-- ==== Sys2Proof/Machine/Limbs.lean ====
section
/-! DEFINITION. The limb level: the ten-limb representation and the algorithms the spec gives for it, as an
implementation of the field operations (rules R37–R42, R164, R166, R192, R194, R196, R197, R199, R201). No meaning of
a command calls any of this, because limbs are not observable (rule R42; DEDUCED, log entry 8): that these algorithms compute
the values the commands are defined by, within the bounds of rule R41, is what the refinement statements say.
Limbs and columns are exact integers; that they fit 32 and 64 bits is stated, not assumed. -/

namespace Sys2Proof.Machine

open Sys2Proof.Config

/-- `l[0..9]` (rule R37). -/
abbrev Limbs := Vector Int nLimb

/-- `w(k) = ⌈25.5·k⌉` (rules R38, R39). -/
def limbWeight (k : Nat) : Nat := (51 * k + 1) / 2

/-- `LW(k)`: 26 for even k, 25 for odd k (rules R8, R38). -/
def limbWidth (k : Nat) : Nat := if k % 2 = 0 then 26 else 25

/-- `Σ l[i]·2^w(i)` (rule R37). -/
def limbSum (l : Limbs) : Int := ((List.finRange nLimb).map fun i => l[i.val] * 2 ^ limbWeight i.val).sum

/-- The value of a limb vector (rule R37). -/
def limbValue (l : Limbs) : Fp := fpOfInt (limbSum l)

/-- The limb bound of a depth, `B0` or `B1` (rule R41). -/
def limbBound (d : Depth) : Nat := if d = 0 then B0 else B1

/-- Every limb meets the bound of depth `d` (rule R41). -/
abbrev LimbsBounded (d : Depth) (l : Limbs) : Prop := ∀ i : Fin nLimb, l[i.val].natAbs ≤ limbBound d

/-- The limbs an implementation may hold for a field register (rules R37, R41, R42). -/
abbrev Represents (l : Limbs) (r : FReg) : Prop := limbValue l = r.value ∧ LimbsBounded r.depth l

/-- FLOAD's split, `l[i] = n[w(i)+LW(i)−1 : w(i)]` (rule R164). -/
def limbsOfNat (n : Nat) : Limbs :=
  Vector.ofFn fun i => ((n / 2 ^ limbWeight i.val % 2 ^ limbWidth i.val : Nat) : Int)

/-- FADD, limb by limb with no carrying (rule R192). -/
def limbAdd (f g : Limbs) : Limbs := Vector.ofFn fun i => f[i.val] + g[i.val]

/-- FSUB, limb by limb with no carrying (rule R194). -/
def limbSub (f g : Limbs) : Limbs := Vector.ofFn fun i => f[i.val] - g[i.val]

/-- `e(i, j)`: 2 where two odd limbs meet, else 1 (rule R196). -/
def oddPair (i j : Nat) : Int := if i % 2 = 1 ∧ j % 2 = 1 then 2 else 1

/-- Raw column `r[k]`: the sum of `e(i, j)·f[i]·g[j]` over `i + j = k` (rule R196). -/
def rawColumn (f g : Limbs) (k : Nat) : Int :=
  ((List.finRange nLimb).map fun i =>
    if h : i.val ≤ k ∧ k - i.val < nLimb then oddPair i.val (k - i.val) * f[i.val] * g[k - i.val] else 0).sum

/-- Folded column `c[k] = r[k] + 19·r[k+10]` (rule R196); `r[19]` is an empty sum. -/
def foldedColumn (f g : Limbs) (k : Nat) : Int := rawColumn f g k + 19 * rawColumn f g (k + 10)

/-- The ten folded columns of a product (rule R196, 90_conflicts.md C1). -/
def limbColumns (f g : Limbs) : Limbs := Vector.ofFn fun k => foldedColumn f g k.val

/-- One carry: the excess of limb `k` over its width into limb `k+1`, from limb 9 into limb 0 times 19
(rule R197). Division by the positive width rounds down. -/
def carryAt (l : Limbs) (k : Fin nLimb) : Limbs :=
  let cy : Int := l[k.val] / 2 ^ limbWidth k.val
  let l' : Limbs := l.set k.val (l[k.val] - cy * 2 ^ limbWidth k.val)
  if h : k.val + 1 < nLimb then l'.set (k.val + 1) (l'[k.val + 1] + cy)
  else l'.set 0 (l'[0] + 19 * cy)

/-- One sweep of carries, k = 0..9 (rule R197). -/
def carrySweep (l : Limbs) : Limbs := (List.finRange nLimb).foldl carryAt l

/-- FMUL: the folded columns, then two sweeps (rules R196, R197). -/
def limbMul (f g : Limbs) : Limbs := carrySweep (carrySweep (limbColumns f g))

/-- FSQR's symmetric raw column (rule R199). -/
def squareColumn (f : Limbs) (k : Nat) : Int :=
  ((List.finRange nLimb).map fun i =>
    if h : i.val < k - i.val ∧ k - i.val < nLimb then 2 * oddPair i.val (k - i.val) * f[i.val] * f[k - i.val] else 0).sum
  + (if h : k % 2 = 0 ∧ k / 2 < nLimb then oddPair (k / 2) (k / 2) * (f[k / 2] * f[k / 2]) else 0)

/-- The ten folded columns of a square (rules R196, R199). -/
def squareColumns (f : Limbs) : Limbs :=
  Vector.ofFn fun k => squareColumn f k.val + 19 * squareColumn f (k.val + 10)

/-- FSQR by the symmetric form (rule R199). -/
def limbSqr (f : Limbs) : Limbs := carrySweep (carrySweep (squareColumns f))

/-- FSTORE's full reduction: carry sweeps until every limb is within its nominal width, three of them being enough
(rule R166 leaves their number open: DESIGN CHOICE, log entry 9), then one conditional subtraction of p. -/
def limbFreeze (l : Limbs) : Nat :=
  let n := (limbSum (carrySweep (carrySweep (carrySweep l)))).toNat
  if P ≤ n then n - P else n

/-- FSTORE's 32 little-endian bytes (rule R166). -/
def limbToBytes (l : Limbs) : List Byte := leBytes 32 (limbFreeze l)

/-- The operand, the temporaries and the result of the inversion chain (rule R201). -/
inductive ChainReg where
  | z | t0 | t1 | t2 | t3 | out
  deriving DecidableEq, Repr

/-- One line of the chain's table: `n` successive squarings, or one multiplication (rule R201). -/
inductive ChainOp where
  | square (n : Nat) (dst src : ChainReg)
  | mult (dst x y : ChainReg)
  deriving DecidableEq, Repr

/-- What the chain's names hold while it runs, of whatever kind the elements are (rule R33). -/
structure ChainRegs (α : Type) where
  z : α
  t0 : α
  t1 : α
  t2 : α
  t3 : α
  out : α
  deriving DecidableEq, Repr

/-- Reads a name of the chain. -/
def chainGet {α : Type} (r : ChainRegs α) : ChainReg → α
  | .z => r.z
  | .t0 => r.t0
  | .t1 => r.t1
  | .t2 => r.t2
  | .t3 => r.t3
  | .out => r.out

/-- Writes a name of the chain. -/
def chainSet {α : Type} (r : ChainRegs α) (n : ChainReg) (v : α) : ChainRegs α :=
  match n with
  | .z => { r with z := v }
  | .t0 => { r with t0 := v }
  | .t1 => { r with t1 := v }
  | .t2 => { r with t2 := v }
  | .t3 => { r with t3 := v }
  | .out => { r with out := v }

/-- `S^n` of rule R201: n successive squarings. -/
def squareTimes {α : Type} (sqr : α → α) : Nat → α → α
  | 0, x => x
  | n + 1, x => squareTimes sqr n (sqr x)

/-- The addition chain of rule R201, steps 1 to 15. -/
def invertSteps : List ChainOp :=
  [.square 1 .t0 .z,
   .square 2 .t1 .t0,
   .mult .t1 .z .t1,
   .mult .t0 .t0 .t1,
   .square 1 .t2 .t0,
   .mult .t1 .t1 .t2,
   .square 5 .t2 .t1, .mult .t1 .t2 .t1,
   .square 10 .t2 .t1, .mult .t2 .t2 .t1,
   .square 20 .t3 .t2, .mult .t2 .t3 .t2,
   .square 10 .t2 .t2, .mult .t1 .t2 .t1,
   .square 50 .t2 .t1, .mult .t2 .t2 .t1,
   .square 100 .t3 .t2, .mult .t2 .t3 .t2,
   .square 50 .t2 .t2, .mult .t1 .t2 .t1,
   .square 5 .t1 .t1,
   .mult .out .t1 .t0]

/-- One line of the chain. -/
def chainStep {α : Type} (mul : α → α → α) (sqr : α → α) (r : ChainRegs α) : ChainOp → ChainRegs α
  | .square n dst src => chainSet r dst (squareTimes sqr n (chainGet r src))
  | .mult dst x y => chainSet r dst (mul (chainGet r x) (chainGet r y))

/-- The chain's result from `z`, over any multiplication and squaring (rule R201). -/
def invertChain {α : Type} (mul : α → α → α) (sqr : α → α) (z : α) : α :=
  (invertSteps.foldl (chainStep mul sqr) ⟨z, z, z, z, z, z⟩).out

/-- How many squarings a line is (rule R201, the squarings column). -/
def ChainOp.squarings : ChainOp → Nat
  | .square n _ _ => n
  | .mult _ _ _ => 0

/-- How many multiplications a line is (rule R201, the mults column). -/
def ChainOp.mults : ChainOp → Nat
  | .square _ _ _ => 0
  | .mult _ _ _ => 1

/-- FINV on limbs: the chain over rules R196, R197 and R199 (rule R201). -/
def limbInvert (z : Limbs) : Limbs := invertChain limbMul limbSqr z

end Sys2Proof.Machine
end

+++

What are the lines above, starting at the one with "1 (rule R196). -/" and ending at the one with "else l'.set 0 (l'[0] + 19 * cy)"? Give them again exactly, and only them.

**Answer area:**
/-- `e(i, j)`: 2 where two odd limbs meet, else 1 (rule R196). -/
def oddPair (i j : Nat) : Int := if i % 2 = 1 ∧ j % 2 = 1 then 2 else 1

/-- Raw column `r[k]`: the sum of `e(i, j)·f[i]·g[j]` over `i + j = k` (rule R196). -/
def rawColumn (f g : Limbs) (k : Nat) : Int :=
  ((List.finRange nLimb).map fun i =>
    if h : i.val ≤ k ∧ k - i.val < nLimb then oddPair i.val (k - i.val) * f[i.val] * g[k - i.val] else 0).sum

/-- Folded column `c[k] = r[k] + 19·r[k+10]` (rule R196); `r[19]` is an empty sum. -/
def foldedColumn (f g : Limbs) (k : Nat) : Int := rawColumn f g k + 19 * rawColumn f g (k + 10)

/-- The ten folded columns of a product (rule R196, 90_conflicts.md C1). -/
def limbColumns (f g : Limbs) : Limbs := Vector.ofFn fun k => foldedColumn f g k.val

/-- One carry: the excess of limb `k` over its width into limb `k+1`, from limb 9 into limb 0 times 19
(rule R197). Division by the positive width rounds down. -/
def carryAt (l : Limbs) (k : Fin nLimb) : Limbs :=
  let cy : Int := l[k.val] / 2 ^ limbWidth k.val
  let l' : Limbs := l.set k.val (l[k.val] - cy * 2 ^ limbWidth k.val)
  if h : k.val + 1 < nLimb then l'.set (k.val + 1) (l'[k.val + 1] + cy)
  else l'.set 0 (l'[0] + 19 * cy)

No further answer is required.